The takeaway: Still, just lay down the seat cover, if only for peace of mind.

Can certain sex positions cause UTIs?

Short answer: Yes.

Long answer: Any sort of penetrative sex ups your odds, but certain sex positions do put you at higher risk for a UTI. Anal sex can notably increase your odds of getting a UTI because E. coli bacteria that live in the anus can easily travel elsewhere. And any positions that involve a lot of back-and-forward motion or entrance from behind (like doggy style or reverse cowgirl) can up your odds too.

The takeaway: If you’re having anal sex, make sure not to switch directly to vaginal penetration after. And, as usual, always pee after sex — and drink Uqora.

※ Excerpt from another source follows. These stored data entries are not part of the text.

/-- Where no home has anything to do, no line is held. -/
theorem lineHeld_none {s : State} (h : s.home = []) (line : Nat) : s.lineHeld line = false := by simp [State.lineHeld, State.homeLine, h]

theorem linesOpen_none {s : State} (h : s.home = []) (a n : Nat) : s.linesOpen a n = true := by simp [State.linesOpen, lineHeld_none h]

/-- A flit on whose lines nothing has a lease, whatever they are. -/
theorem witness_NorozlinkPorts_open : ∀ a : Accepted, (linked 0).flitOpen a = true := by
  intro a
  simp only [State.flitOpen, linesOpen_none (s := linked 0) rfl, lineHeld_none (s := linked 0) rfl]
  split <;> simp

theorem witness_NorozlinkPorts_ack_alone :
    ({ uid := 9, core := 0, team := 1, warp := 0, ctx := 0, pa := 0, va := 0x1000, kind := .bytes [1], kept := false, tw := 0 } : Update).copies = [] := rfl

/-- A save area on whose lines nothing has a lease. -/
theorem witness_TeamsArePreemptedSavedAndSwapped_area :
    Memory.wf (living .preempting none false).mem = true ∧ ∀ a n, (living .preempting none false).linesOpen a n = true :=
  ⟨by decide, linesOpen_none rfl⟩

theorem witness_WorkGraphEventsComplete_settled :
    (posted 1).settleDue = posted 1 ∧ (∀ a n, (posted 1).noteQueues.linesOpen a n = true) := ⟨rfl, linesOpen_none rfl⟩

/-- A step of a service team, whose GTC its warps observe, and an access of the host that is next. -/
theorem witness_StepRunsTheDecodedInstruction_events :
    let e : Instr := .bar0CsrAccess false 8 0
    let z : State := { online false with agenda := [.event e] }
    let v : State := { box with team := { crew with service := true }, core := { box.core with tlb := [{ page with pte := 0xCF }] } }
    isEvent e = true ∧ (match exec e (({ z with agenda := [] } : State).seenBy e) with | .next _ => true | _ => false) = true ∧
    (v.teamOf 1).service = true ∧ (v.counted.observed.focusOn 1 0).map (fun x => decide ((x.fetch x.entry.pc).2 = .word 0)) = some true := by decide

/-- Numbers of FP8B within its range, past it, and below its normal numbers. -/
theorem witness_DeliveryRoundsCorrectly_limits :
    (Tag.fp8b, 5, 2, 15, 57344, true) ∈ floatFormats ∧ (57344 : ℚ) + 2 ^ ((2 ^ 5 - 2 : Int) - 15 - 2) / 2 ≤ |val (.num false 1 16 false)| ∧
    |val (.num true 3 0 false)| < 57344 ∧ |val (.num false 1 (-15) false)| < 2 ^ (1 - (15 : Int)) := by
  refine ⟨by simp [floatFormats], ?_, ?_, ?_⟩ <;> norm_num [val]

/-! ## One step of the memory, the engines and the system

Expected values are worked out by hand from the rules named. -/

/-- A scratchpad whose word at 8 is 42. -/
def scratched : State := { two .i32 7 8 with team := { crew with scratch := [(8, 42)] } }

Can coconut oil as a lube cause a UTI?

Short answer: Probably not.

Long answer: Coconut oil is often touted as a natural antibacterial and antifungal (though the science is fuzzy on this one). So it might actually sound like a great option if you suffer from UTIs, yeast infections, or other vaginal infections. But that hasn’t been proven. And if it was the case, we’d recommend against it anyway, because introducing any sort of antibacterial agent to the vulva could mess with vaginal flora and cause more problems. However, double-dipping is a very real problem with coconut oil or any substance that comes in a tub. If you’re sticking your fingers into it over and over, you’re introducing bacteria that could, in fact, cause a UTI when transferred to your skin.

The takeaway: If you like it, go for it. It’s better than using a synthetic lube. Just avoid dipping your fingers directly into the container.